Santa Sé publica documento sobre ideologia de género

Santa Sé publica documento sobre ideologia de género

Um dos tópicos mais fraturantes entre a Igreja e a socidade atual conhece novos contornos com a publicação deste documento. Não há propriamente uma novidade na posição da Igreja, mas sim um clarificar de posições sobre o tema, que tem várias interpretações e considerações mesmo dentro da Igreja.

A Santa Sé publicou um novo documento sobre a “ideologia do género”, contestando quem pretende eliminar a diferença homem-mulher. «A formação da identidade baseia-se na alteridade; na família, a relação perante a mãe e o pai facilita à criança a elaboração da sua própria identidade-diferença sexual. O género "neutro" ou "terceiro géner"’, pelo contrário, surge como uma construção fictícia», refere o cardeal Giuseppe Versaldi, prefeito da Congregação para a Educação Católica, organismo responsável pela publicação.

O "ministro da Educação" do Vaticano assinala, em entrevista ao portal Vatican News, que «teorias do gender, particularmente as mais radicais, distanciam-se dos dados naturais chegando a uma opção total pela decisão do sujeito emotivo». «Pretende-se eliminar a diferença sexual,
tornando-a irrelevante para o desenvolvimento da pessoa», acusa.

Na mesma entrevista, o cardeal indica que este é um texto «metodológico», não doutrinal», que visa «educar as jovens gerações a enfrentar esses temas num tempo em que há muita confusão sobre isso», ao mesmo tempo que pede «respeito» pelas opiniões da Igreja sobre o assunto, afirmando que também a Igreja respeita as «posições distantes das nossas».

É por isso que o texto é muito crítico da «desorientação antropológica que caracteriza amplamente o clima cultural do nosso tempo». «Certamente contribuiu na destruturação da família com a tendência a apagar a diferenças entre homem e mulher, consideradas como simples efeitos de um condicionamento histórico-cultural», pode ler-se no documento.

O texto da Santa Sé sublinha o «dado biológico da diferença sexual entre homem e mulher», e refere a necessidade de distinguir «entre a ideologia do gender e as diversas investigações sobre gender realizadas pelas ciências humanas. A ideologia pretende, como afirma o Papa Francisco, “dar resposta a certas aspirações por vezes compreensíveis”, mas procura “impor-se como pensamento único que determina até mesmo a educação das crianças” e portanto exclui o encontro».

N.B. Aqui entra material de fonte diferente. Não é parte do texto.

-- ==== Sys2Proof/Machine/CacheOps.lean ====
section
/-! DEFINITION. The read cache's operations (R297 to R303): lookup, victims, fills, dirty sub-blocks, and how it follows
the commands that change data. -/
namespace Sys2Proof.Machine
open Sys2Proof

/-- Change the cache. -/
def setCch (s : State) (f : CacheState → CacheState) : State := { s with cch := f s.cch }

/-- The key of an LBA's data. -/
def lbaKey (n lba : Nat) : Nat := n * 2 ^ 40 + lba

/-- The data an LBA has in the buffer or on the media; zeros where nothing was written (R268). -/
def lbaData (s : State) (n lba : Nat) : Nat := tabGet 0 s.zmp.lbas (lbaKey n lba)

/-- STATE of the cache: 0 OFF, 1 DRAINING, 2 ON. -/
def cchState (s : State) : Nat := fget s CCH_STAT CCH_STAT_STATE

/-- The set of a line (R297). -/
def cacheSet (n tag : Nat) : Nat := (tag % 1024) ^^^ (tag / 1024 % 1024) ^^^ (n % 64)

/-- The available ways. -/
def cacheWays (s : State) : List Nat :=
  (rangeFrom 0 16).filter fun w => fget s CCH_GEOM CCH_GEOM_WAYS / 2 ^ w % 2 = 1

/-- The frame whose line has a key. -/
def cacheFind (s : State) (n tag : Nat) : Option Nat :=
  ((cacheWays s).map fun w => 1024 * w + cacheSet n tag).find? fun f =>
    s.cch.lines.any fun x => x.1 == f && x.2.nsid == n && x.2.tag == tag

/-- The line in a frame. -/
def cacheLine (s : State) (f : Nat) : Option CacheLine := (s.cch.lines.find? fun x => x.1 == f).map (·.2)

/-- DIRTY of the status: lines with a dirty sub-block. -/
def syncCache (s : State) : State := fset s CCH_STAT CCH_STAT_DIRTY (s.cch.lines.filter fun x => x.2.dirty != 0).length

/-- Put a line in its frame; one with no valid sub-block leaves it. -/
def setLine (s : State) (f : Nat) (l : CacheLine) : State :=
  syncCache (setCch s fun c => { c with lines := if l.valid = 0 then tabDel c.lines f else tabPut c.lines f l })

/-- A line is put in its frame, and its tag written to SRAM bank 16; a flip there that no code corrects invalidates it (Table
11-5). -/
def putLine (s : State) (f : Nat) (l : CacheLine) : State :=
  let r := flipNow (setLine s f l) 1 16 16 none
  if r.2.1 = 2 then setLine r.1 f { l with valid := 0, dirty := 0 } else r.1

/-- A sub-block's data is written to region 3; its address follows from its frame (R297). -/
def subWritten (s : State) (f i : Nat) : State := lineWritten s 3 (32 * f + i) (some (0x80000000 + (32 * f + i) * 4096))

/-- The sub-blocks a frame may hold: not the test page, not the retired positions (R287, R295). -/
def frameMask (s : State) (f : Nat) : Nat :=
  sumN ((rangeFrom 0 32).map fun i =>
    if s.mem.subGone.contains (32 * f + i) ∨ (i = 0 ∧ f = 1024 * (cacheWays s).headD 0) then 0 else 2 ^ i)

/-- The tree after a use of way `w`: each node on its path points the other way. -/
def plruTouch (t w : Nat) : Nat :=
  (rangeFrom 0 4).foldl (fun t d =>
    let node := 2 ^ d + w / 2 ^ (4 - d)
    let up := w / 2 ^ (3 - d) % 2
    let bit := t / 2 ^ node % 2
    t - bit * 2 ^ node + (1 - up) * 2 ^ node) t

/-- The way the tree points to among `ok`; a half with no candidate is passed over. -/
def plruPick (t : Nat) (ok : List Nat) : Option Nat :=
  let go := fun (node base size : Nat) =>
    let b := t / 2 ^ node % 2
    let half := size / 2
    let inHalf := fun x => ok.any fun w => decide (base + x * half ≤ w) && decide (w < base + x * half + half)
    let x := if inHalf b then b else 1 - b
    (2 * node + x, base + x * half, half)
  if ok = [] then none
  else
    let a := go 1 0 16
    let b := go a.1 a.2.1 a.2.2
    let c := go b.1 b.2.1 b.2.2
    let d := go c.1 c.2.1 c.2.2
    some d.2.1

/-- Use of a frame. -/
def cacheTouch (s : State) (f : Nat) : State :=
  setCch s fun c => { c with plru := tabUpd 0 c.plru (f % 1024) fun t => plruTouch t (f / 1024) }

/-- A frame that a fill has chosen. -/
def frameBusy (s : State) (f : Nat) : Bool := s.cch.fills.any fun x => x.frame == some f

/-- The frame a fill of requester `r` chooses in a set, other than `not` (R298): an invalid way, else by the tree; none
where its mask is zero. -/
def chooseFrame (s : State) (r set : Nat) (not : Option Nat) : Option Nat :=
  let mask := fget s (CCH_WAYMASK r) CCH_WAYMASK_WAYS
  let ok := (cacheWays s).filter fun w =>
    decide (mask / 2 ^ w % 2 = 1) && !frameBusy s (1024 * w + set) && not != some (1024 * w + set)
  match ok.find? fun w => (cacheLine s (1024 * w + set)).isNone with
  | some w => some (1024 * w + set)
  | none => (plruPick (tabGet 0 s.cch.plru set) ok).map fun w => 1024 * w + set

/-- Begin a fill of the sub-blocks `mask` of a line (R297, R298, R301). -/
def beginFill (s : State) (r n tag mask : Nat) (pf : Bool) (not : Option Nat) : State :=
  let fr := match cacheFind s n tag with
    | some f => some f
    | none => chooseFrame s r (cacheSet n tag) not
  let wb := match fr.bind (cacheLine s) with
    | some l => l.dirty != 0 && !(l.nsid == n && l.tag == tag)
    | none => false
  setCch s fun c => { c with fills := c.fills ++ [⟨fr, n, tag, mask, r, 0, wb, false, pf, wb, s.host.order⟩] }

/-- A request for a line that a fill has chosen as its victim (R301): a clean one is kept and the fill chooses another,
a dirty one stays after its write-back. -/
def victimHit (s : State) (f : Nat) : State :=
  match s.cch.fills.find? fun x => x.frame == some f with
  | none => s
  | some x =>
    if (cacheLine s f).any fun l => l.nsid == x.nsid && l.tag == x.tag then s
    else if x.wb then setCch s fun c => { c with fills := c.fills.map fun y => if y = x then { y with hit := true } else y }
    else
      let s1 := count (setCch s fun c => { c with fills := c.fills.erase x }) (CCH_CNT 6) 1 .cch CCH_EVT_SAT
      beginFill s1 x.req x.nsid x.tag x.mask x.pf (some f)

/-- A lookup of the sub-blocks `mask` of a line by requester `r` (R297): counted, the tree and a prefetched line marked as
used; the missing sub-blocks are asked for. -/
def cacheLookup (s : State) (r n tag mask : Nat) : State :=
  if cchState s = 0 then s
  else match cacheFind s n tag with
    | some f =>
      match cacheLine s f with
      | some l =>
        let miss := mask - (mask &&& l.valid)
        let s1 := cacheTouch (victimHit s f) f
        let s2 := if l.pre then count (putLine s1 f { l with pre := false }) (CCH_CNT 8) 1 .cch CCH_EVT_SAT else s1
        if miss = 0 then count s2 (CCH_CNT 0) 1 .cch CCH_EVT_SAT
        else beginFill (count s2 (CCH_CNT 1) 1 .cch CCH_EVT_SAT) r n tag miss false none
      | none => s
    | none => beginFill (count s (CCH_CNT 2) 1 .cch CCH_EVT_SAT) r n tag mask false none

/-- The data of an LBA as a read of the cache serves it: the line's, where it is valid and the cache is not OFF. -/
def cacheData (s : State) (n lba : Nat) : Option Nat :=
  if cchState s = 0 then none
  else (cacheFind s n (lba / 32)).bind fun f => (cacheLine s f).bind fun l =>
    if l.valid / 2 ^ (lba % 32) % 2 = 1 then some (tabGet 0 l.data (lba % 32)) else none

/-- An event that R300 would have applied while the cache is OFF: STALE. -/
def markStale (s : State) : State :=
  if fbit s CCH_STAT CCH_STAT_STALE then s else evtSet (fsetb s CCH_STAT CCH_STAT_STALE true) .cch CCH_EVT_STALE

/-- A write of an LBA commits (R300): its cached sub-block takes the data and is clean; a fill under way drops it. -/
def cacheWrite (s : State) (n lba v : Nat) : State :=
  let i := lba % 32
  let s1 := setCch s fun c =>
    { c with fills := c.fills.map fun x =>
        if x.nsid = n ∧ x.tag = lba / 32 ∧ x.gone / 2 ^ i % 2 = 0 then { x with gone := x.gone + 2 ^ i } else x }
  match cacheFind s1 n (lba / 32) with
  | some f =>
    match cacheLine s1 f with
    | some l =>
      if l.valid / 2 ^ i % 2 = 0 then s1
      else if cchState s1 = 0 then markStale s1
      else subWritten (putLine s1 f { l with dirty := l.dirty - l.dirty / 2 ^ i % 2 * 2 ^ i, data := tabPut l.data i v }) f i
    | none => s1
  | none => s1

/-- Every line of a test is invalidated, dirty sub-blocks included (R300); while the cache is OFF they stay, stale. -/
def cacheDrop (s : State) (hit : Nat → Nat → Bool) : State :=
  let any := s.cch.lines.any fun x => hit x.2.nsid x.2.tag
  let s1 := setCch s fun c => { c with fills := c.fills.map fun x => if hit x.nsid x.tag then { x with gone := x.mask } else x }
  if !any then s1
  else if cchState s1 = 0 then markStale s1
  else syncCache (setCch s1 fun c => { c with lines := c.lines.filter fun x => !hit x.2.nsid x.2.tag })

/-- The lines of a zone go (R300): Reset and Offline. -/
def cacheDropZone (s : State) (n z : Nat) : State :=
  let zl := nsZl s n
  cacheDrop s fun m tag => m == n && decide (z * zl < 32 * (tag + 1)) && decide (32 * tag < (z + 1) * zl)

/-- A sub-block of a line at or above an LBA is valid. -/
def reachesLba (l : CacheLine) (lba : Nat) : Bool := (rangeFrom 0 32).any fun i => decide (lba ≤ 32 * l.tag + i) && decide (l.valid / 2 ^ i % 2 = 1)

/-- The cache holds no sub-block of a zone at or above an LBA, its WP (R300). -/
def cacheTrim (s : State) (n z wp : Nat) : State :=
  let hit := s.cch.lines.filter fun x => x.2.nsid == n && decide (32 * x.2.tag < (z + 1) * nsZl s n) && reachesLba x.2 wp
  let s1 := setCch s fun c => { c with fills := c.fills.map fun x =>
    if x.nsid = n ∧ wp < 32 * (x.tag + 1) ∧ 32 * x.tag < (z + 1) * nsZl s n then { x with gone := x.mask } else x }
  if hit = [] then s1
  else if cchState s1 = 0 then markStale s1
  else
    forAll hit s1 fun s x =>
      let keep := 2 ^ min 32 (wp - 32 * x.2.tag)
      putLine s x.1 { x.2 with valid := x.2.valid % keep, dirty := x.2.dirty % keep }

/-- The lines of a namespace go (R300): its binding changed. -/
def cacheDropNs (s : State) (n : Nat) : State := cacheDrop s fun m _ => m == n

/-- Requester 3 or 4 installs data that is not yet in its mapped place: a dirty sub-block (R299). -/
def cacheInstall (s : State) (r n lba v : Nat) : State :=
  if cchState s = 0 then s
  else
    let i := lba % 32
    let fr := match cacheFind s n (lba / 32) with
      | some f => some f
      | none => (chooseFrame s r (cacheSet n (lba / 32)) none).bind fun f =>
          if (cacheLine s f).any fun l => l.dirty != 0 then none else some f
    match fr with
    | none => s
    | some f =>
      let l : CacheLine := match cacheLine s f with
        | some l => if l.nsid = n ∧ l.tag = lba / 32 then l else ⟨n, lba / 32, 0, 0, [], false⟩
        | none => ⟨n, lba / 32, 0, 0, [], false⟩
      let b := 2 ^ i
      if frameMask s f / b % 2 = 0 then s
      else cacheTouch (subWritten (putLine s f
        { l with valid := l.valid - l.valid / b % 2 * b + b, dirty := l.dirty - l.dirty / b % 2 * b + b, data := tabPut l.data i v }) f i) f

/-- Data that reached status 0x20 is clean in the cache (R299). -/
def cacheClean (s : State) (n lba : Nat) : State :=
  match cacheFind s n (lba / 32) with
  | some f =>
    match cacheLine s f with
    | some l => putLine s f { l with dirty := l.dirty - l.dirty / 2 ^ (lba % 32) % 2 * 2 ^ (lba % 32) }
    | none => s
  | none => s

/-- MAX_STRIDE in LBAs and CONFIRM in use (Table 11-8). -/
def maxStride (s : State) : Nat := 32 * max 1 (fget s CCH_PF_CTRL CCH_PF_CTRL_MAX_STRIDE)

/-- CONFIRM in use. -/
def pfConfirm (s : State) : Nat := max 1 (fget s CCH_PF_CTRL CCH_PF_CTRL_CONFIRM)

/-- A read of a stream (R302): its detector follows the stride, or a detector is taken; ACTIVE counts them. -/
def strideTrack (s : State) (r n zone slba len : Nat) : State :=
  if cchState s = 0 ∨ !fbit s CCH_CTRL CCH_CTRL_PF_EN then s
  else
    let mine := fun (d : StrideDet) => d.req == r && d.nsid == n && d.zone == zone
    let d : StrideDet := match s.cch.dets.find? mine with
      | some d =>
        let st : Int := (slba : Int) - (d.last : Int)
        if st = 0 ∨ maxStride s < absI st then { d with last := slba, len := len, stride := 0, run := 0, ahead := 0 }
        else if st = d.stride then { d with last := slba, len := len, run := d.run + 1, ahead := d.ahead - 1 }
        else { d with last := slba, len := len, stride := st, run := 1, ahead := 0 }
      | none => ⟨r, n, zone, slba, len, 0, 0, 0⟩
    let s1 := setCch s fun c => { c with dets := (d :: c.dets.filter fun x => !mine x).take 256 }
    fset s1 CCH_PF_STAT CCH_PF_STAT_ACTIVE s1.cch.dets.length

/-- The LBAs of a line's dirty sub-blocks. -/
def dirtyLbas (l : CacheLine) : List Nat :=
  ((rangeFrom 0 32).filter fun i => l.dirty / 2 ^ i % 2 = 1).map fun i => 32 * l.tag + i

end Sys2Proof.Machine
end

O responsável admite que houve desenvolvimentos positivos, nas reflexões sobre o género, como uma maior consciência da «igual dignidade entre homem e mulher» e a «educação das crianças e dos jovens para respeitar todas as pessoas», contra qualquer forma de bullying e de discriminação, além do «aprofundamento do valor da feminilidade».

No entanto, o texto levanta sérias dúvidas sobre o «dualismo antropológico» que se cria com esta ideologia: «A separação entre corpo reduzido à matéria inerte e a vontade que se torna absoluta, manipulando o corpo para o seu próprio prazer.» «Este fisicismo e voluntarismo
dão lugar ao relativismo, onde tudo é equivalente e indiferenciado, sem ordem e sem  finalidade. Todas estas teorias, das moderadas às mais radicais, afirmam que o gender (género) acaba por ser mais importante que o sex (sexo). Isto determina, em primeiro lugar, uma revolução cultural e ideológica no horizonte relativista, e, em segundo lugar, uma revolução jurídica, porque estas instâncias promovem direitos individuais e sociais específicos», critica a Congregação para a Educação Católica, responsável pela elaboração do documento.

O texto está dividido em três partes, começando pelos «pontos de encontro e as críticas» na questão do género, elogiando a «apreciável exigência de lutar contra qualquer expressão de injusta discriminação».

A segunda parte é uma «reflexão crítica » sobre os aspetos que levam a propor, a nível antropológico, «uma identidade pessoal e uma intimidade afetiva radicalmente desvinculada da diferença biológica entre masculino e feminino».

O documento do Vaticano conclui com uma proposta de discernimento sobre «a verdade da pessoa e sobre o significado da sexualidade humana», algo que cada pessoa «deve respeitar e não pode manipular como lhe apetece».

O texto é agora confiado pela Santa Sé aos presidentes das conferências episcopais, para que possa chegar às comunidades educativas das escolas católicas e àqueles que, «animados pela visão cristã da vida, trabalham noutras escolas» e organizações do sector, pais e estudantes, noticia a Agência Ecclesia.